[[ Material provided, beginning ]]

-- ==== Sys2Proof/Machine/Trap.lean ====
section
/-! DEFINITION. System calls, breakpoints, traps, SYNC and PREF (44_special_trap.md). -/

namespace Sys2Proof.Machine

/-- A conditional trap (rule R655). -/
def trapIf (s : State) (condition : Bool) : Result := if condition then raise .trap s else .next s.advance

/-- SYSCALL (rule R650). -/
def execSyscall (_code : BitVec 20) (s : State) : Result := raise .syscall s

/-- BREAK (rule R651). -/
def execBreakpoint (_code : BitVec 20) (s : State) : Result := raise .breakpoint s

/-- SYNC: a NOP but for the order of bus requests (rule R652, log 59). -/
def execSync (_stype : BitVec 5) (s : State) : Result := .next s.advance

/-- PREF: an advisory operation that changes nothing and raises only the gate (rule R654). -/
def execPref (_base : RegNum) (_hint : BitVec 5) (_offset : BitVec 16) (s : State) : Result :=
  needMips4 s <| .next s.advance

/-- TGE (rule R656). -/
def execTge (rs : RegNum) (rt : RegNum) (_code : BitVec 10) (s : State) : Result :=
  trapIf s (!(s.reg rs).slt (s.reg rt))

/-- TGEU (rule R657). -/
def execTgeu (rs : RegNum) (rt : RegNum) (_code : BitVec 10) (s : State) : Result :=
  trapIf s (!(s.reg rs).ult (s.reg rt))

/-- TLT (rule R658). -/
def execTlt (rs : RegNum) (rt : RegNum) (_code : BitVec 10) (s : State) : Result :=
  trapIf s ((s.reg rs).slt (s.reg rt))

/-- TLTU (rule R659). -/
def execTltu (rs : RegNum) (rt : RegNum) (_code : BitVec 10) (s : State) : Result :=
  trapIf s ((s.reg rs).ult (s.reg rt))

/-- TEQ (rule R660). -/
def execTeq (rs : RegNum) (rt : RegNum) (_code : BitVec 10) (s : State) : Result := trapIf s (s.reg rs == s.reg rt)

/-- TNE (rule R661). -/
def execTne (rs : RegNum) (rt : RegNum) (_code : BitVec 10) (s : State) : Result := trapIf s (s.reg rs != s.reg rt)

/-- TGEI (rule R662). -/
def execTgei (rs : RegNum) (imm : BitVec 16) (s : State) : Result := trapIf s (!(s.reg rs).slt (simm imm))

/-- TGEIU (rule R663). -/
def execTgeiu (rs : RegNum) (imm : BitVec 16) (s : State) : Result := trapIf s (!(s.reg rs).ult (simm imm))

/-- TLTI (rule R664). -/
def execTlti (rs : RegNum) (imm : BitVec 16) (s : State) : Result := trapIf s ((s.reg rs).slt (simm imm))

/-- TLTIU (rule R665). -/
def execTltiu (rs : RegNum) (imm : BitVec 16) (s : State) : Result := trapIf s ((s.reg rs).ult (simm imm))

/-- TEQI (rule R666). -/
def execTeqi (rs : RegNum) (imm : BitVec 16) (s : State) : Result := trapIf s (s.reg rs == simm imm)

/-- TNEI (rule R667). -/
def execTnei (rs : RegNum) (imm : BitVec 16) (s : State) : Result := trapIf s (s.reg rs != simm imm)

end Sys2Proof.Machine
end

[[ Material provided, end ]]

Exercise details:
Once the line with "def execTlti (rs" is found in the records above, print exactly that line and every line after it through the line with "(rule R666). -/".

Solution to this exercise:
def execTlti (rs : RegNum) (imm : BitVec 16) (s : State) : Result := trapIf s ((s.reg rs).slt (simm imm))

/-- TLTIU (rule R665). -/
def execTltiu (rs : RegNum) (imm : BitVec 16) (s : State) : Result := trapIf s ((s.reg rs).ult (simm imm))

/-- TEQI (rule R666). -/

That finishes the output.